-- ==== Sys2Proof/Machine/Registers.lean ====
section
/-! DEFINITION. The device register blocks (R84, R87): what each offset reads and what a write of it does, the invalidation of translations
(R96), MEM.ILV (R86), and the untranslated accesses of the management controller (R101). -/
namespace Sys2Proof.Machine
open Sys2Proof

/-! Reads. -/
/-- Status word of a link; FENCED of a mesh port says that its neighbour is fenced or unreachable through it (R149, R151, R153). -/
def Link.word (l : Link) (b3 : Bool) : Nat := l.swaps * 2 ^ 16 + l.shadow * 2 ^ 8 + bit b3 3 + bit l.half 2 + bit l.train 1 + bit l.up 0
def Link.reg (l : Link) (word0 : Nat) (o : Nat) : Nat :=
  match o with | 0 => word0 | 8 => l.crcerr | 0x10 => l.retry | 0x18 => l.thr.toNat | 0x20 => l.retrains | _ => 0
def State.portReg (s : State) (d p o : Nat) : Nat :=
  let l : Link := tget {} (s.die d).port p
  if !portExists d p ∨ 0x20 ≤ o then 0 else l.reg (l.word (l.down || s.hub.fset.testBit (portNext d p))) o
def State.ibrosReg (s : State) (d o : Nat) : Nat :=
  let l := (s.die d).ibros
  if edgeDies.contains d then l.reg (l.word l.down + l.peer * 2 ^ 24) o else 0

/-- Dies with a Catalogue unit (R7, R107). -/
def catDies : List Nat := [0, 3, 12, 15]
/-- Scheduler status (R337). -/
def Die.schedStat (d : Die) : Nat :=
  let n (p : Rec → Bool) : Nat := (d.recs.filter (fun q => p q.2)).length
  n (fun r => r.st == 3) * 2 ^ 32 + n (fun r => decide (4 ≤ r.st)) * 2 ^ 11 + n (fun r => r.st != 0)
/-- Fault record queue status of a core (R381). -/
def Core.frqStat (c : Core) : Nat := c.frq.length + bit (c.harts.any (fun q => (q.2.map (fun h => !h.stall29.isEmpty)).getD false)) 7

def State.invStat (s : State) (b : Nat) : Nat :=
  if b < 16 then bit (s.die b).inverr 1 + bit (s.die b).inv.isSome 0 else bit s.hub.inverr 1 + bit s.hub.inv.isSome 0
def State.witReg (s : State) (b o : Nat) : Nat :=
  let w := s.wit b
  match o with
  | 0 => w.prob * 2 ^ 32 + w.pend * 2 ^ 16 + (if b < 16 then s.fenceView b else s.hub.fset)
  | 8 => s.time / 8000
  | 0x10 => w.late
  | 0x18 => w.bthr.toNat
  | _ => 0

/-- A register of a die's block. -/
def State.dieReg (s : State) (d off : Nat) : Nat :=
  let x := s.die d
  let lo := off % 0x10000
  match off / 0x10000 with
  | 0 => match lo with
    | 0 => x.ctxbase.toNat | 0x10 => s.invStat d | 0x18 => x.invva.toNat | 0x200 => x.boot.toNat | _ => 0
  | 1 => if catDies.contains d then (match lo with | 0 => x.slotbase.toNat | 8 => x.done.toNat | _ => 0) else 0
  | 2 => if lo < 0x400 then s.portReg d (lo / 0x100) (lo % 0x100) else 0
  | 3 => s.ibrosReg d lo
  | 5 => if lo < 0x80 then (tget 0 x.ntf (lo / 8)).toNat else match lo with
    | 0x80 => bit x.hold 1 + bit x.freeze 0 | 0x88 => x.schedStat | _ => 0
  | 6 => match lo with
    | 0 => x.trapvec.toNat | 8 => x.savebase.toNat | 0x10 => x.savestat.toNat | 0x18 => (s.core (2 * d)).frqStat | 0x20 => (s.core (2 * d + 1)).frqStat
    | _ => 0
  | 7 => match lo with | 0 => x.chkErr.toNat | 8 => x.chkMark.toNat | 0x10 => x.chkLast.toNat | _ => 0
  | 8 => s.witReg d lo
  | _ => 0

/-- A register of the hub's block. -/
def State.hubReg (s : State) (off : Nat) : Nat :=
  let h := s.hub
  let lo := off % 0x10000
  match off / 0x10000 with
  | 0 => match lo with
    | 0 => h.ctxbase.toNat | 0x10 => s.invStat 16 | 0x18 => h.invva.toNat | 0x100 => h.pkgid.toNat | 0x108 => bit h.ilvErr 1 + bit h.ilvG 0 | _ => 0
  | 4 => if lo < 0x2000 then (tget 0 h.rt (lo / 8)).toNat else 0
  | 8 => if lo = 0x100 then h.trem * 2 ^ 32 + h.frem else s.witReg 16 lo
  | 9 =>
    if lo < 0x2000 then
      let w : Window := tget {} h.win (lo / 32)
      (match lo % 32 with | 0 => w.base.toNat | 8 => w.key.toNat | 0x10 => w.npg.toNat | _ => 0)
    else match lo with | 0x2000 => h.nakAcc.toNat | 0x2008 => h.nakOp.toNat | 0x2010 => h.nakInv.toNat | 0x3000 => s.time | _ => 0
  | 0xA => match lo with | 0 => h.evac.cfg.toNat | 8 => s.evacStat.toNat | 0x18 => h.evac.rx.toNat | _ => 0
  | 0xB => match lo with | 0 => h.sensors.toNat | 8 => h.cap.toNat | _ => 0
  | 0xC => leNat (s.inbox lo 8)
  | _ => 0

/-- An aligned 8-byte read of a block (16: the hub). -/
def State.regRead (s : State) (b off : Nat) : Word := BitVec.ofNat 64 (if b < 16 then s.dieReg b off else s.hubReg off)
/-- A read of the broadcast block: the OR of the dies' XLT.INVSTAT, and zero elsewhere (R84, R96). -/
def State.bcastRead (s : State) (off : Nat) : Word :=
  if off = 0x10 then (List.range 16).foldl (fun w d => w ||| BitVec.ofNat 64 (s.invStat d)) 0 else 0

/-! Invalidation (R96). -/
/-- XLT.INV: the cached translations named leave at once; BUSY stands until what used them is done. -/
def State.xltInv (s : State) (b : Nat) (w : Word) : State :=
  let kind := fldN w 17 16
  let busy := if b < 16 then (s.die b).inv.isSome else s.hub.inv.isSome
  if kind = 3 ∨ busy then (if b < 16 then s.modDie b (fun d => { d with inverr := true }) else s.modHub (fun h => { h with inverr := true }))
  else
    let va := if b < 16 then (s.die b).invva else s.hub.invva
    let s1 := s.keepTlb b (fun t => !invalidates kind (fldN w 15 0) (va.toNat * 65536) (fldN w 33 18) t)
    if b < 16 then s1.modDie b (fun d => { d with inv := some w }) else s1.modHub (fun h => { h with inv := some w })
def execXltInv (s : State) : Out := below s.arg.blk 17 (s.xltInv s.arg.blk s.arg.w)

/-- INVALIDATION_DONE: no write is on its way to its home moment, no command and no scalar access of the die is under way, and its vector loads have been performed, so BUSY returns to 0; at the port, once no message that it has translated is still to be performed. -/
def State.invDone (s : State) (b : Nat) : State :=
  if s.pw.any (fun w => w.phase == 0) then s
  else if b < 16 then
    (if (s.die b).eng.all (fun q => q.2.cmds.isEmpty) ∧ s.dies.all (fun x => x.2.cat.all (fun c => c.die != b)) ∧ (s.die b).catAway.isEmpty
      ∧ [2 * b, 2 * b + 1].all (fun p => (s.core p).harts.all (fun q => (q.2.map (fun h => !h.remoteReq)).getD true)) then
        ((s.modDie b (fun d => { d with inv := none })).modCore (2 * b) Core.performed).modCore (2 * b + 1) Core.performed
      else s)
  else if s.hub.qps.any (fun q => q.2.msgs.any (fun m => m.oks.isSome)) then s
  else s.modHub (fun h => { h with inv := none })
def execInvalidationDone (s : State) : Out := below s.arg.blk 17 (s.invDone s.arg.blk)

/-! Writes. -/
/-- MEM.ILV (R86). -/
def State.writeIlv (s : State) (w : Word) : State :=
  s.modHub (fun h =>
    if h.ilvLock then { h with ilvErr := !w.getLsbD 1 }
    else { h with ilvG := w.getLsbD 0, ilvErr := h.ilvErr && !w.getLsbD 1 })
def execMemIlvWrite (s : State) : Out := .next (s.writeIlv s.arg.w)

/-- XLT.CTXBASE (R88); with translation enabled at the hub, stage 4 of the boot ends (R427). -/
def State.writeCtxbase (s : State) (b : Nat) (w : Word) : State :=
  let v := w &&& baseMask
  if b < 16 then s.modDie b (fun d => { d with ctxbase := v })
  else (if w.getLsbD 0 then s.measureMap else s).modHub (fun h => { h with ctxbase := v })
def execXltCtxbaseWrite (s : State) : Out := below s.arg.blk 17 (s.writeCtxbase s.arg.blk s.arg.w)

/-- A record of the die is in states 4 to 7 (R381). -/
def Die.placedAny (d : Die) : Bool := d.recs.any (fun q => decide (4 ≤ q.2.st))

/-- A write of a register of a die's block. -/
def State.writeDie (s : State) (d off : Nat) (w : Word) : State :=
  let lo := off % 0x10000
  match off / 0x10000 with
  | 0 => match lo with
    | 0 => s.writeCtxbase d w
    | 8 => s.xltInv d w
    | 0x10 => s.modDie d (fun x => { x with inverr := x.inverr && !w.getLsbD 1 })
    | 0x18 => s.modDie d (fun x => { x with invva := w })
    | 0x200 => s.writeBoot d w
    | _ => s
  | 1 => if catDies.contains d ∧ lo = 0 then s.modDie d (fun x => { x with slotbase := w &&& 0xFFFFFFFFFFC001#64 }) else s
  | 2 => if lo < 0x400 ∧ lo % 0x100 = 0x18 ∧ portExists d (lo / 0x100) then s.modDie d (fun x => { x with port := tmod {} x.port (lo / 0x100) (fun l => { l with thr := w.setWidth 8 }) }) else s
  | 3 => if lo = 0x18 ∧ edgeDies.contains d then s.modDie d (fun x => { x with ibros := { x.ibros with thr := w.setWidth 8 } }) else s
  | 5 =>
    if lo < 0x80 ∧ lo % 8 = 0 then s.modDie d (fun x => { x with ntf := tset x.ntf (lo / 8) (w &&& baseMask) })
    else if lo = 0x80 then s.writeSched d w else s
  | 6 => match lo with
    | 0 => s.modDie d (fun x => { x with trapvec := w })
    | 8 => s.modDie d (fun x => if x.placedAny then x else { x with savebase := w })
    | 0x10 => s.writeSaveStat d w
    | _ => s
  | 8 => if lo = 0x18 then s.modWit d (fun x => { x with bthr := w.setWidth 8 }) else s
  | _ => s

/-- A write of a register of the hub's block. -/
def State.writeHub (s : State) (off : Nat) (w : Word) : State :=
  let lo := off % 0x10000
  match off / 0x10000 with
  | 0 => match lo with
    | 0 => s.writeCtxbase 16 w
    | 8 => s.xltInv 16 w
    | 0x10 => s.modHub (fun h => { h with inverr := h.inverr && !w.getLsbD 1 })
    | 0x18 => s.modHub (fun h => { h with invva := w })
    | 0x108 => s.writeIlv w
    | _ => s
  | 4 => if lo < 0x2000 ∧ lo % 8 = 0 then s.modHub (fun h => { h with rt := tset h.rt (lo / 8) (w &&& routeMask) }) else s
  | 8 => if lo = 0x18 then s.modWit 16 (fun x => { x with bthr := w.setWidth 8 }) else s
  | 9 =>
    if lo < 0x2000 then s.modHub (fun h => { h with win := tmod {} h.win (lo / 32) (fun x => match lo % 32 with
      | 0 => { x with base := w } | 8 => { x with key := w &&& windowMask } | 0x10 => { x with npg := w &&& 0xFFFFFFFF#64 } | _ => x) })
    else s
  | 0xA => match lo with | 0 => s.writeEvac w | 0x18 => s.writeRx w | _ => s
  | 0xB => if lo = 8 then s.modHub (fun h => { h with cap := w.setWidth 16 }.throttle) else s
  | 0xC => s.commit (bytesAt (manifestKey + lo) 8 w.toNat) false
  | _ => s

/-- An aligned 8-byte write of a block (16: the hub). -/
def State.regWrite (s : State) (b off : Nat) (w : Word) : State := if b < 16 then s.writeDie b off w else s.writeHub off w
/-- A write of the broadcast block reaches the same offset on dies 0 to 15 (R84). -/
def State.bcastWrite (s : State) (off : Nat) (w : Word) : State := (List.range 16).foldl (fun s d => s.writeDie d off w) s

/-- REGISTER_WRITE (R12, R87). -/
def execRegisterWrite (s : State) : Out := below s.arg.blk 17 (if s.arg.off % 8 = 0 then s.regWrite s.arg.blk s.arg.off s.arg.w else s)

/-! The management controller (R87, R101). -/
def outAccess : Nat := 11
/-- Bytes that the controller reads at a local address: memory as it stands, or one aligned 8-byte register; anything else reads zero. -/
def State.ctlRead (s : State) (a n : Nat) : List Byte :=
  match s.loc a with
  | .reg b off => if n = 8 ∧ off % 8 = 0 then le8 (s.regRead b off) else List.replicate n 0
  | .bcast off => if n = 8 ∧ off % 8 = 0 then le8 (s.bcastRead off) else List.replicate n 0
  | _ => s.readLocal a n
/-- A write by the controller. -/
def State.ctlWrite (s : State) (a : Nat) (b : List Byte) : State :=
  match s.loc a with
  | .reg k off => if b.length = 8 ∧ off % 8 = 0 then s.regWrite k off (BitVec.ofNat 64 (leNat b)) else s
  | .bcast off => if b.length = 8 ∧ off % 8 = 0 then s.bcastWrite off (BitVec.ofNat 64 (leNat b)) else s
  | _ => s.writeLocal a b
/-- MANAGEMENT_CONTROLLER_ACCESS: a write of `data`, or a read of `len` bytes, at local address `off`; with `flag` firmware extends measurement register `idx` by `data` (R429). Without
hub firmware, in a boot that stage 1 or 2 has halted, there is none of these, and a halted boot writes nothing more (R427). -/
def execManagementControllerAccess (s : State) : Out :=
  .next (if s.hub.bootStage = 1 ∨ s.hub.bootStage = 2 ∨ ((s.arg.flag ∨ s.arg.ok) ∧ s.hub.bootStage ≠ 0) then s
    else if s.arg.flag then s.measure s.arg.idx s.arg.data
    else if s.arg.ok then s.ctlWrite s.arg.off s.arg.data else s.put outAccess s.arg.off 0 (s.ctlRead s.arg.off s.arg.len))

end Sys2Proof.Machine
end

== The problem ==
In the listing above, find the line with "invalidation of translations" and the line with "if !portExists d", then reproduce both and every line between them exactly.

== Answer to this task ==
/-! DEFINITION. The device register blocks (R84, R87): what each offset reads and what a write of it does, the invalidation of translations
(R96), MEM.ILV (R86), and the untranslated accesses of the management controller (R101). -/
namespace Sys2Proof.Machine
open Sys2Proof

/-! Reads. -/
/-- Status word of a link; FENCED of a mesh port says that its neighbour is fenced or unreachable through it (R149, R151, R153). -/
def Link.word (l : Link) (b3 : Bool) : Nat := l.swaps * 2 ^ 16 + l.shadow * 2 ^ 8 + bit b3 3 + bit l.half 2 + bit l.train 1 + bit l.up 0
def Link.reg (l : Link) (word0 : Nat) (o : Nat) : Nat :=
  match o with | 0 => word0 | 8 => l.crcerr | 0x10 => l.retry | 0x18 => l.thr.toNat | 0x20 => l.retrains | _ => 0
def State.portReg (s : State) (d p o : Nat) : Nat :=
  let l : Link := tget {} (s.die d).port p
  if !portExists d p ∨ 0x20 ≤ o then 0 else l.reg (l.word (l.down || s.hub.fset.testBit (portNext d p))) o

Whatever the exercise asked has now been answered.